Work to complete: From the listing below, set down exactly the lines between the one holding "open Sys2Proof Reg" and the one holding "def execCalt (x", inclusive. No other line is wanted.

Available data:
==================================================
-- ==== Sys2Proof/Machine/ExecForestay.lean ====
section
/-! DEFINITION. The meanings of the commands of Forestay links and global operations (R453 to R478). -/

namespace Sys2Proof.Machine

open Sys2Proof Reg

/-- FRAME_SLOT (R456). -/
def execFrameSlot (x : Fin 3) (fine : Fin 256) (s : State) : Host.Outcome State Fault Refusal :=
  .next (frameSlot x fine s)

/-- LINK_UP (R453). -/
def execLinkUp (x : Fin 3) (own : Bool) (s : State) : Host.Outcome State Fault Refusal := .next (linkUp x own s)

/-- LINK_DOWN (R453). -/
def execLinkDown (x : Fin 3) (s : State) : Host.Outcome State Fault Refusal :=
  .next (if s.linkOn x then linkOff x s else s)

/-- CALT (R455). -/
def execCalt (x : Fin 3) (head : FrsHead) (pay : Word) (fine : Fin 256) (s : State) : Host.Outcome State Fault Refusal :=
  .next (rxCalt x head pay.toNat fine s)

/-- CALR (R455). -/
def execCalr (x : Fin 3) (head : FrsHead) (pay : Word) (s : State) : Host.Outcome State Fault Refusal :=
  .next (rxCalr x head pay.toNat s)

/-- CALH (R455). -/
def execCalh (x : Fin 3) (head : FrsHead) (pay : Word) (s : State) : Host.Outcome State Fault Refusal :=
  .next (rxCalh x head pay.toNat s)

/-- EVENT (R464). -/
def execEvent (x : Fin 3) (head : FrsHead) (pay : Word) (s : State) : Host.Outcome State Fault Refusal :=
  .next (rxEvent x head pay.toNat s)

/-- EVENT_DELIVERY (R464). -/
def execEventDelivery (k : Fin 8) (s : State) : Host.Outcome State Fault Refusal := .next (eventDelivery k s)

/-- OPSTART (R467). -/
def execOpstart (x : Fin 3) (head : FrsHead) (pay : Word) (s : State) : Host.Outcome State Fault Refusal :=
  .next (rxOpStart x head pay.toNat s)

/-- OPCONT (R467). -/
def execOpcont (x : Fin 3) (head : FrsHead) (pay : Word) (s : State) : Host.Outcome State Fault Refusal :=
  .next (rxOpCont x head pay.toNat s)

/-- TREE (R463). -/
def execTree (x : Fin 3) (head : FrsHead) (pay : Word) (s : State) : Host.Outcome State Fault Refusal :=
  .next (rxTree x head pay.toNat s)

/-- IDLE (R455). -/
def execIdle (x : Fin 3) (head : FrsHead) (s : State) : Host.Outcome State Fault Refusal := .next (rxIdle x head s)

/-- OPERATION_GO (R466). -/
def execOperationGo (req : Fin 4) (kind : Fin 8) (s : State) : Host.Outcome State Fault Refusal :=
  .next (softWrite req FRS_OPCMD (BitVec.ofNat 32 (256 + kind.val)) s)

/-- TICKSTART (R469). -/
def execTickstart (s : State) : Host.Outcome State Fault Refusal := .next (frsTickStart s)

/-- ACTION (R470). -/
def execAction (s : State) : Host.Outcome State Fault Refusal := .next (frsAction s)

/-- SNAPSHOT (R471). -/
def execSnapshot (s : State) : Host.Outcome State Fault Refusal := .next (frsSnapshot s)

/-- RESET (R472). -/
def execReset (s : State) : Host.Outcome State Fault Refusal := .next (frsReset s)

/-- FORESTAY_DISABLE (R474). -/
def execForestayDisable (req : Fin 4) (s : State) : Host.Outcome State Fault Refusal :=
  .next (setField req FRS_CTRL_EN 0 s)

end Sys2Proof.Machine
end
==================================================
Response:
open Sys2Proof Reg

/-- FRAME_SLOT (R456). -/
def execFrameSlot (x : Fin 3) (fine : Fin 256) (s : State) : Host.Outcome State Fault Refusal :=
  .next (frameSlot x fine s)

/-- LINK_UP (R453). -/
def execLinkUp (x : Fin 3) (own : Bool) (s : State) : Host.Outcome State Fault Refusal := .next (linkUp x own s)

/-- LINK_DOWN (R453). -/
def execLinkDown (x : Fin 3) (s : State) : Host.Outcome State Fault Refusal :=
  .next (if s.linkOn x then linkOff x s else s)

/-- CALT (R455). -/
def execCalt (x : Fin 3) (head : FrsHead) (pay : Word) (fine : Fin 256) (s : State) : Host.Outcome State Fault Refusal :=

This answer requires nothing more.